◆ WHAT YOU ARE ASKED TO DO ◆
All lines from the one containing "(R81, R269). -/" down to the final line of the entries below: return them exactly.

(Records drawn from a dataset)

------------------------------

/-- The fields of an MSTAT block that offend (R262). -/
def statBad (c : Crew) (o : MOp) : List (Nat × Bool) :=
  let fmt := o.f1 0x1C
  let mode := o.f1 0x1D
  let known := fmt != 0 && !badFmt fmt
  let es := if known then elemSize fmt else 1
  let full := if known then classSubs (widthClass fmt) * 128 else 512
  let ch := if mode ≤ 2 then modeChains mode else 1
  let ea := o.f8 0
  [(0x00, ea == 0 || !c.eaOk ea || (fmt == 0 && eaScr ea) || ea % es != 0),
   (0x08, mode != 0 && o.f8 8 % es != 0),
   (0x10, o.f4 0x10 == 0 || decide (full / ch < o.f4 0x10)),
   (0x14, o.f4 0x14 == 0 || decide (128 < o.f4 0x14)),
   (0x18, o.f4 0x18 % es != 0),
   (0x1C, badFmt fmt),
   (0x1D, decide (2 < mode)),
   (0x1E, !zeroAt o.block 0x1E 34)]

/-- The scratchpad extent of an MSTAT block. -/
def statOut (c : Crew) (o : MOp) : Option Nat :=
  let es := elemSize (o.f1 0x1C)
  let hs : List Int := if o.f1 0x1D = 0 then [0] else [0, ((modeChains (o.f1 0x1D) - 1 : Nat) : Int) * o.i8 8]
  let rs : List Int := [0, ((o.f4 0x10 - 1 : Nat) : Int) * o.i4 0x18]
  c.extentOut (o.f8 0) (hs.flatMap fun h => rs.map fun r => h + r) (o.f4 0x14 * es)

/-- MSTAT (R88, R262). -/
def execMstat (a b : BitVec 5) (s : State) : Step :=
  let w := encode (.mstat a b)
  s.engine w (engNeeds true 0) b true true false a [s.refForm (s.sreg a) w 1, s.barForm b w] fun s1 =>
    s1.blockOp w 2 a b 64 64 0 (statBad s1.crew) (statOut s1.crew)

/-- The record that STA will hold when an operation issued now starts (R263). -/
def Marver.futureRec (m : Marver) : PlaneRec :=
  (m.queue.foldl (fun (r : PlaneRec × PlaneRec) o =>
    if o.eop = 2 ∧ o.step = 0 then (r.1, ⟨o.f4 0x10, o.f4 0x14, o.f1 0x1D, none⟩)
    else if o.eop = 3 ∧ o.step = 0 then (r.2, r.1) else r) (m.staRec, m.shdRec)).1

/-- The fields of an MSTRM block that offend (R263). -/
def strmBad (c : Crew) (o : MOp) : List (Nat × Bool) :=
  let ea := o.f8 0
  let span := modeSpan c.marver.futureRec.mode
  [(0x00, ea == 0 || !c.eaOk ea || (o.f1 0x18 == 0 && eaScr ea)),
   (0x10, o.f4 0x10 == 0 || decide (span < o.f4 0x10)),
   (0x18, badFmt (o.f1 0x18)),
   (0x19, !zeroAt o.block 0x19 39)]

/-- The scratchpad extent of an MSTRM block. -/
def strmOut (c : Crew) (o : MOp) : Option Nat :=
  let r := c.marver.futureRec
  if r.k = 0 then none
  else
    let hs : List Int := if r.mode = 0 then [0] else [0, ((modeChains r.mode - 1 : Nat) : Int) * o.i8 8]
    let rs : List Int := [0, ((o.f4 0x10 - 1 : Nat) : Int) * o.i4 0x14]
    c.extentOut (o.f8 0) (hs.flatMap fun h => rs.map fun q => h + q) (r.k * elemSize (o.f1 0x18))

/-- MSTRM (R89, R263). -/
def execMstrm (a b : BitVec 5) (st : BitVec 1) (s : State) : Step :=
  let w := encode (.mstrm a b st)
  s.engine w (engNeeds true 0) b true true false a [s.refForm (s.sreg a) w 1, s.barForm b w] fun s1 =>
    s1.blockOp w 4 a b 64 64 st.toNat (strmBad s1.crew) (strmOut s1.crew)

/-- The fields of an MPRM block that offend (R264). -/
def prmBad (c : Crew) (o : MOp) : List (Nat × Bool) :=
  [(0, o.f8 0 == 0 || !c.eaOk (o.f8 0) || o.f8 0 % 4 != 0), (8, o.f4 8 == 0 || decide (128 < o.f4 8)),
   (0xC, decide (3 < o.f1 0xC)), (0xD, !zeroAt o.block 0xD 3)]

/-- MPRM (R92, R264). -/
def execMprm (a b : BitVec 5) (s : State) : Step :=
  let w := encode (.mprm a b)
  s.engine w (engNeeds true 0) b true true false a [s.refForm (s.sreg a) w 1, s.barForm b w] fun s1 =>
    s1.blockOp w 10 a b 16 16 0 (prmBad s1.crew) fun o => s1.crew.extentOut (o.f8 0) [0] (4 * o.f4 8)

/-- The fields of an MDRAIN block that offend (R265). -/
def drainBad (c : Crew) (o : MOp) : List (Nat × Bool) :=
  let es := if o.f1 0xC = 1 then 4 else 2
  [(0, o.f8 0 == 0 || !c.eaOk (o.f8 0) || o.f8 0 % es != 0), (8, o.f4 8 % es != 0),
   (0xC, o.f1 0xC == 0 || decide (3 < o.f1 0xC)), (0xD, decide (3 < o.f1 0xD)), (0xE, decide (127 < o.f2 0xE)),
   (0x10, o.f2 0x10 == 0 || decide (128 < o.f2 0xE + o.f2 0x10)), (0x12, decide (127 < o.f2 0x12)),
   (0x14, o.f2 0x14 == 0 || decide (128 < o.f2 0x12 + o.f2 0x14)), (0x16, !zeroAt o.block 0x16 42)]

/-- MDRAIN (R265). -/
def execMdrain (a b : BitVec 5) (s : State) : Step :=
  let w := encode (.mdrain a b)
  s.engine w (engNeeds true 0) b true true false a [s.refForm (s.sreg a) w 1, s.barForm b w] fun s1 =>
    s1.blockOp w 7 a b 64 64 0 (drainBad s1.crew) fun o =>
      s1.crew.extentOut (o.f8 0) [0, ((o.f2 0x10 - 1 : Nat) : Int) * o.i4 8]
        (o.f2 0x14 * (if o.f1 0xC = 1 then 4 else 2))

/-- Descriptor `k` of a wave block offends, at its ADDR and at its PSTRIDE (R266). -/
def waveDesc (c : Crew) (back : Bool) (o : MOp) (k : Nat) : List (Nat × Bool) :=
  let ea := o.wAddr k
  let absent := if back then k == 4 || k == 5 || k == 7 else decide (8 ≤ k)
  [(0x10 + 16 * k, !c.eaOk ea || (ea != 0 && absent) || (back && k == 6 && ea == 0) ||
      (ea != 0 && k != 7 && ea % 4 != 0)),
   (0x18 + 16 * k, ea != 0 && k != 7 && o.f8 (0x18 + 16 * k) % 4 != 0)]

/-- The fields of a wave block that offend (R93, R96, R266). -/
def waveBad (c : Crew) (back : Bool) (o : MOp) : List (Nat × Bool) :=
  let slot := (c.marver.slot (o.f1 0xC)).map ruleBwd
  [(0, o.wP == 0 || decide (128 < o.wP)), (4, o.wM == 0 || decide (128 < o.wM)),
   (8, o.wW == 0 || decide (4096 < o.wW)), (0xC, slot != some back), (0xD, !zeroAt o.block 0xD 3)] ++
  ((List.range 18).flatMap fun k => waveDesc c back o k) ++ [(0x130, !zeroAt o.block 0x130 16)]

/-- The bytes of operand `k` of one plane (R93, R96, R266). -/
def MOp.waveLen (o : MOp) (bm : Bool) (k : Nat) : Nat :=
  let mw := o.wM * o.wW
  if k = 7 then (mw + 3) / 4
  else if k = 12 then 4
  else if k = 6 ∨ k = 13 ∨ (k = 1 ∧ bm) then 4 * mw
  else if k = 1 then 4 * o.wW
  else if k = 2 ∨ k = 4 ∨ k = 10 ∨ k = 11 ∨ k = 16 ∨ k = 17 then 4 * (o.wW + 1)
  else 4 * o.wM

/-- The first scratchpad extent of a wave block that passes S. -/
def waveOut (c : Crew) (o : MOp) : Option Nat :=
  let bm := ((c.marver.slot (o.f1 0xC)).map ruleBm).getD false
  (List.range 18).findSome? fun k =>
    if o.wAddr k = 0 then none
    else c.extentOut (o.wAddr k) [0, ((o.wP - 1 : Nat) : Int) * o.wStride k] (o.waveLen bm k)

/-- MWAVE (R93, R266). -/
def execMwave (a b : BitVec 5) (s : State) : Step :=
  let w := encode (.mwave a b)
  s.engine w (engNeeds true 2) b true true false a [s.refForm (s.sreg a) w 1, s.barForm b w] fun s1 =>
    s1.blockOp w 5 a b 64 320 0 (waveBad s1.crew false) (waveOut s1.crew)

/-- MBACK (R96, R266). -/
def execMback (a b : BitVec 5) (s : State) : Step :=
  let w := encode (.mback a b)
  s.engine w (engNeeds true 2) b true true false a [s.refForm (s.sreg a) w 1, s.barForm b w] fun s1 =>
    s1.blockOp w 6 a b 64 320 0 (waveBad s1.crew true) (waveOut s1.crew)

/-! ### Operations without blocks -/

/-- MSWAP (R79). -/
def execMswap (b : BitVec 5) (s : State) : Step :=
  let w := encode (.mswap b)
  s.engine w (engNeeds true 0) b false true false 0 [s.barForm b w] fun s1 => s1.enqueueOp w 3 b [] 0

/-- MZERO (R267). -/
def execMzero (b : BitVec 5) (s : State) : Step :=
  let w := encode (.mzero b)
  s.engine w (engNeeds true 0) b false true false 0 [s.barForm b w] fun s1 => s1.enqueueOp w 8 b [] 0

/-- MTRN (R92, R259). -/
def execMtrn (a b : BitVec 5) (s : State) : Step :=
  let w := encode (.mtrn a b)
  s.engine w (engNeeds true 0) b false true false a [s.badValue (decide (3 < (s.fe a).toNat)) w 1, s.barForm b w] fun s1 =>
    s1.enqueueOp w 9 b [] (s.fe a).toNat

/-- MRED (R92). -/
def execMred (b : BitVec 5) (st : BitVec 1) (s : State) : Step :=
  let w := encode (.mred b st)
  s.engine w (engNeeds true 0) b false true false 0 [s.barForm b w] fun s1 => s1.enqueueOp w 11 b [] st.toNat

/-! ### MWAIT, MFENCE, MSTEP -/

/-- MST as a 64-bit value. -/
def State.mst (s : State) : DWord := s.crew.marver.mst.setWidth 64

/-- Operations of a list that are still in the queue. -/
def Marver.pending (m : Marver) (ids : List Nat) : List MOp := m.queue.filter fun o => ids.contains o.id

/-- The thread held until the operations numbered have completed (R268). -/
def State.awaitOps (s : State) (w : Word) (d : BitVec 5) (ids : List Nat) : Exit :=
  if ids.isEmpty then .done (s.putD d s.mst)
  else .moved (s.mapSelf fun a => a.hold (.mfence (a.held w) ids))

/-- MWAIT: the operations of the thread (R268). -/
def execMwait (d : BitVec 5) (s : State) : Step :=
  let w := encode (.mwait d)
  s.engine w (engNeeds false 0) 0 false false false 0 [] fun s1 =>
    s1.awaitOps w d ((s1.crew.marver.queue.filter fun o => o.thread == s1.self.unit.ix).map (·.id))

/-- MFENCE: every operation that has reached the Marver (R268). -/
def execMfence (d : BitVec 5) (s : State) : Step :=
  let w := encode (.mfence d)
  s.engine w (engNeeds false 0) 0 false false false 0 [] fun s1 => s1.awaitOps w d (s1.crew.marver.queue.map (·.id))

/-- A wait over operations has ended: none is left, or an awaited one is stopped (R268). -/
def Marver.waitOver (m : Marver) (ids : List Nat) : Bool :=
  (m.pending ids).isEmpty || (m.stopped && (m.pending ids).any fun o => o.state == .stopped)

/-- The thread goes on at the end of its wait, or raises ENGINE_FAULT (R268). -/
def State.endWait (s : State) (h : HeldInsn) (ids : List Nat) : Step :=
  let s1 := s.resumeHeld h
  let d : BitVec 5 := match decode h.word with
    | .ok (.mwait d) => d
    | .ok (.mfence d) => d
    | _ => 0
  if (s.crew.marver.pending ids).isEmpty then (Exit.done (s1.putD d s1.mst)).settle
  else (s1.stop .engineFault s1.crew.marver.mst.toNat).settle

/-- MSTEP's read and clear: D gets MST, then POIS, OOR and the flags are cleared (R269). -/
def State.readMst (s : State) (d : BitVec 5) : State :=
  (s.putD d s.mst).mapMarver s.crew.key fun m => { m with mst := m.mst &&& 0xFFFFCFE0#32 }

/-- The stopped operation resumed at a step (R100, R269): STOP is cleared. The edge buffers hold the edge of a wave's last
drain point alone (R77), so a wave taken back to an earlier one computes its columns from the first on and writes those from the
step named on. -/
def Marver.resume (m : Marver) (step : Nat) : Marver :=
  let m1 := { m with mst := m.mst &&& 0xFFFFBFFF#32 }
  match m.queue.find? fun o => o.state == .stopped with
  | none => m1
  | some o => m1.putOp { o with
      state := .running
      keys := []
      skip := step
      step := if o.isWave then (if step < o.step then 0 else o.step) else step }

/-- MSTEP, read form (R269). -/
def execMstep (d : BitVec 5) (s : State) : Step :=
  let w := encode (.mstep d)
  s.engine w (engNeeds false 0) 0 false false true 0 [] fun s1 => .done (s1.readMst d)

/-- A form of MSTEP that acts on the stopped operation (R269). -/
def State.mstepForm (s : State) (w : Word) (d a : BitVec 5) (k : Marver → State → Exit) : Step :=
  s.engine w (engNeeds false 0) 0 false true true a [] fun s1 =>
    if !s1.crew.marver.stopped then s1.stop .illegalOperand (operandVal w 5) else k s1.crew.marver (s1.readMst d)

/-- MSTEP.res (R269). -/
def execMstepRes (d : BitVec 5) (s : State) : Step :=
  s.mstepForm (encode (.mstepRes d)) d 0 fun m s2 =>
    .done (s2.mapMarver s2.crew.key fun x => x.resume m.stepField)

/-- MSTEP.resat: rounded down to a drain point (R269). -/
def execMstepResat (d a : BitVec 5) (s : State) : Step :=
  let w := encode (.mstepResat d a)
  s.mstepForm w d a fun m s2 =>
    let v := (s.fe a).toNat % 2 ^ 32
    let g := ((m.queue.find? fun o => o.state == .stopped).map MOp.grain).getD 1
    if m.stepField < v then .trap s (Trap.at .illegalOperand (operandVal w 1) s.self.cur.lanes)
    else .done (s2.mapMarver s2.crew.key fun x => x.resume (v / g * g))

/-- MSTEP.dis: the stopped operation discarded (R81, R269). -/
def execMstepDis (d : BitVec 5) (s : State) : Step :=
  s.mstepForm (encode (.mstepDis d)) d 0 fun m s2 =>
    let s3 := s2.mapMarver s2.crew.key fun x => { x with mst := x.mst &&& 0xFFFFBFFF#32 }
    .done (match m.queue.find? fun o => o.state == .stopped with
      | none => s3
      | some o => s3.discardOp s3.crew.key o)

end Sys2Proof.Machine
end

------------------------------

◆ TASK RESPONSE ◆
/-- MSTEP.dis: the stopped operation discarded (R81, R269). -/
def execMstepDis (d : BitVec 5) (s : State) : Step :=
  s.mstepForm (encode (.mstepDis d)) d 0 fun m s2 =>
    let s3 := s2.mapMarver s2.crew.key fun x => { x with mst := x.mst &&& 0xFFFFBFFF#32 }
    .done (match m.queue.find? fun o => o.state == .stopped with
      | none => s3
      | some o => s3.discardOp s3.crew.key o)

end Sys2Proof.Machine
end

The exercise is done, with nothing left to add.